# windows paint like



## SIFE (May 27, 2011)

Hi, I am looking for a tool to be like Windows Paint program in its functionality. I had to used one available in KDE3 but I don't remember its name.


----------



## expl (May 28, 2011)

gpaint for Gnome/GTK+ and kolourpaint for KDE that doesn't seem to have its own port.


----------



## SIFE (May 28, 2011)

kolourpaint has been deleted from ports, gpaint doesn't fit my need.


----------



## expl (May 28, 2011)

What are your needs? From first look gpaint has same functionality as mspaint.


----------



## graudeejs (May 28, 2011)

What version of mspaint? Pre windows 7 or Win7? In Win7 MS finally updated it's paint after more than a decade.


----------



## SIFE (May 28, 2011)

> What are your needs? From first look gpaint has same functionality as mspaint.


copy/cut portion from image, add text, if there is roate element it will be good.


> What version of mspaint? Pre windows 7 or Win7? In Win7 MS finally updated it's paint after more than a decade.

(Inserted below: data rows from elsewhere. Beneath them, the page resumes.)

-- ==== Sys2Proof/Laws/CanonExec.lean ====
section
/-! SUPPORT. The invariant over the meanings, one lemma per command. -/

namespace Sys2Proof.Machine

theorem execThermalTrip_keeps (s : State) (h_s : Canonical s) : ∀ t', execThermalTrip s = .next t' → Canonical t' := by
  unfold execThermalTrip; grind [State.onPwr_keeps, blank_keeps, foldl_keeps, foldl_keeps_snd, Canonical.of_mk, Canonical.parts, FsKept.st, FsKept.after, FsKept.mk]

theorem execDmaCopyComplete_keeps (sid : ℕ) (num : ℕ) (s : State) (h_s : Canonical s) : ∀ t', execDmaCopyComplete sid num s = .next t' → Canonical t' := by
  unfold execDmaCopyComplete; grind [answerWord_keeps, rangeEnd_keeps, landWrites_keeps, foldl_keeps, foldl_keeps_snd, Canonical.of_mk, Canonical.parts, FsKept.st, FsKept.after, FsKept.mk]

theorem execHeatSweep_keeps (s : State) (h_s : Canonical s) : ∀ t', execHeatSweep s = .next t' → Canonical t' := by
  unfold execHeatSweep; grind [editPage_keeps, State.onStore_keeps, foldl_keeps, foldl_keeps_snd, Canonical.of_mk, Canonical.parts, FsKept.st, FsKept.after, FsKept.mk]

theorem execCopyOut_keeps (s : State) (h_s : Canonical s) : ∀ t', execCopyOut s = .next t' → Canonical t' := by
  unfold execCopyOut; grind [issueReq_keeps, copyEffect_keeps, launchOrHold_keeps, foldl_keeps, foldl_keeps_snd, Canonical.of_mk, Canonical.parts, FsKept.st, FsKept.after, FsKept.mk]

theorem execWaitAll_keeps (s : State) (h_s : Canonical s) : ∀ t', execWaitAll s = .next t' → Canonical t' := by
  unfold execWaitAll; grind [atIssue_keeps, foldl_keeps, foldl_keeps_snd, Canonical.of_mk, Canonical.parts, FsKept.st, FsKept.after, FsKept.mk]

theorem execFiInject_keeps (c : FsCmd) (s : State) (h_s : Canonical s) : ∀ t', execFiInject c s = .next t' → Canonical t' := by
  unfold execFiInject; grind [runFelset_keeps, fsFail_keeps, State.onGov_keeps, fsOk_keeps, event_keeps, foldl_keeps, foldl_keeps_snd, Canonical.of_mk, Canonical.parts, FsKept.st, FsKept.after, FsKept.mk]

theorem execQnPortionDone_keeps (inv : ℕ) (portion : ℕ) (s : State) (h_s : Canonical s) : ∀ t', execQnPortionDone inv portion s = .next t' → Canonical t' := by
  unfold execQnPortionDone; grind [pump_keeps, qportion_keeps, foldl_keeps, foldl_keeps_snd, Canonical.of_mk, Canonical.parts, FsKept.st, FsKept.after, FsKept.mk]

theorem execVecFunc1_keeps (s : State) (h_s : Canonical s) : ∀ t', execVecFunc1 s = .next t' → Canonical t' := by
  unfold execVecFunc1; grind [issueWord_keeps, vecEffect_keeps, foldl_keeps, foldl_keeps_snd, Canonical.of_mk, Canonical.parts, FsKept.st, FsKept.after, FsKept.mk]

theorem execGrantAck_keeps (c : TxnReq) (s : State) (h_s : Canonical s) : ∀ t', execGrantAck c s = .next t' → Canonical t' := by
  unfold execGrantAck; grind [setCtx_keeps, sendRec_keeps, pump_keeps, grantDone_keeps, foldl_keeps, foldl_keeps_snd, Canonical.of_mk, Canonical.parts, FsKept.st, FsKept.after, FsKept.mk]

theorem execVecCvtBs_keeps (s : State) (h_s : Canonical s) : ∀ t', execVecCvtBs s = .next t' → Canonical t' := by
  unfold execVecCvtBs; grind [issueWord_keeps, vecEffect_keeps, foldl_keeps, foldl_keeps_snd, Canonical.of_mk, Canonical.parts, FsKept.st, FsKept.after, FsKept.mk]

theorem execIslandRelock_keeps (i : ℕ) (ok : Bool) (s : State) (h_s : Canonical s) : ∀ t', execIslandRelock i ok s = .next t' → Canonical t' := by
  unfold execIslandRelock; grind [startGoesOn_keeps, reopened_keeps, setIsland_keeps, failedRelock_keeps, foldl_keeps, foldl_keeps_snd, Canonical.of_mk, Canonical.parts, FsKept.st, FsKept.after, FsKept.mk]

theorem execWakeAdmissionOpen_keeps (s : State) (h_s : Canonical s) : ∀ t', execWakeAdmissionOpen s = .next t' → Canonical t' := by
  unfold execWakeAdmissionOpen; grind [wakeOpen_keeps, foldl_keeps, foldl_keeps_snd, Canonical.of_mk, Canonical.parts, FsKept.st, FsKept.after, FsKept.mk]

theorem execLinkDown_keeps (link : ℕ) (s : State) (h_s : Canonical s) : ∀ t', execLinkDown link s = .next t' → Canonical t' := by
  unfold execLinkDown; grind [leavePlane_keeps, setLink_keeps, foldl_keeps, foldl_keeps_snd, Canonical.of_mk, Canonical.parts, FsKept.st, FsKept.after, FsKept.mk]

theorem execShareWrite_keeps (c : FsCmd) (s : State) (h_s : Canonical s) : ∀ t', execShareWrite c s = .next t' → Canonical t' := by
  unfold execShareWrite; grind [runFelset_keeps, cwWriteOp_keeps, foldl_keeps, foldl_keeps_snd, Canonical.of_mk, Canonical.parts, FsKept.st, FsKept.after, FsKept.mk]

theorem execMillpondBlockErase_keeps (q : ℕ) (blk : ℕ) (s : State) (h_s : Canonical s) : ∀ t', execMillpondBlockErase q blk s = .next t' → Canonical t' := by
  unfold execMillpondBlockErase; grind [wearEvents_keeps, setMillpond_keeps, foldl_keeps, foldl_keeps_snd, Canonical.of_mk, Canonical.parts, FsKept.st, FsKept.after, FsKept.mk]

theorem execFwFloorBlow_keeps (s : State) (h_s : Canonical s) : ∀ t', execFwFloorBlow s = .next t' → Canonical t' := by
  unfold execFwFloorBlow; grind [State.onNor_keeps, foldl_keeps, foldl_keeps_snd, Canonical.of_mk, Canonical.parts, FsKept.st, FsKept.after, FsKept.mk]

theorem execSliceUsExpiry_keeps (s : State) (h_s : Canonical s) : ∀ t', execSliceUsExpiry s = .next t' → Canonical t' := by
  unfold execSliceUsExpiry; grind [accrue_keeps, State.onCore_keeps, foldl_keeps, foldl_keeps_snd, Canonical.of_mk, Canonical.parts, FsKept.st, FsKept.after, FsKept.mk]

theorem execRetire_keeps (c : FsCmd) (s : State) (h_s : Canonical s) : ∀ t', execRetire c s = .next t' → Canonical t' := by
  unfold execRetire; grind [runFelset_keeps, fsOk_keeps, retireUnit_keeps, foldl_keeps, foldl_keeps_snd, Canonical.of_mk, Canonical.parts, FsKept.st, FsKept.after, FsKept.mk]

theorem execQnGroupOpen_keeps (c : TxnReq) (s : State) (h_s : Canonical s) : ∀ t', execQnGroupOpen c s = .next t' → Canonical t' := by
  unfold execQnGroupOpen; grind [qnGroup_keeps, foldl_keeps, foldl_keeps_snd, Canonical.of_mk, Canonical.parts, FsKept.st, FsKept.after, FsKept.mk]

theorem execExtGrant_keeps (c : FsCmd) (s : State) (h_s : Canonical s) : ∀ t', execExtGrant c s = .next t' → Canonical t' := by
  unfold execExtGrant; grind [runFelset_keeps, fsFail_keeps, fsOk_keeps, State.onSec_keeps, foldl_keeps, foldl_keeps_snd, Canonical.of_mk, Canonical.parts, FsKept.st, FsKept.after, FsKept.mk]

Just windows xp version, latest microsoft windows version I used is Win XP.


----------



## Beastie (May 28, 2011)

Anything wrong with GIMP? It's not exactly like MS paint, but it has what you want and a lot more (why not?)


----------



## SIFE (May 29, 2011)

Nothing except it's not light-wight, less easy then others.


----------



## graudeejs (May 29, 2011)

graphics/mtpaint
graphics/mypaint
graphics/rgbpaint
graphics/xpaint

I haven't tried any of them


----------



## kpedersen (May 29, 2011)

killasmurf86 said:
			
		

> In Win7 MS finally updated it's paint after more than a decade.



It looks more shiny but actually has less features and is now more awkward from a usability standpoint 

I have yet to find a paint program for UNIX that I actually like. Many are far too bloated, are half finished (gnome-paint) or rely on far too many dependencies. The ones that are usable then do this multiple window thing that is such a pain (like xpaint)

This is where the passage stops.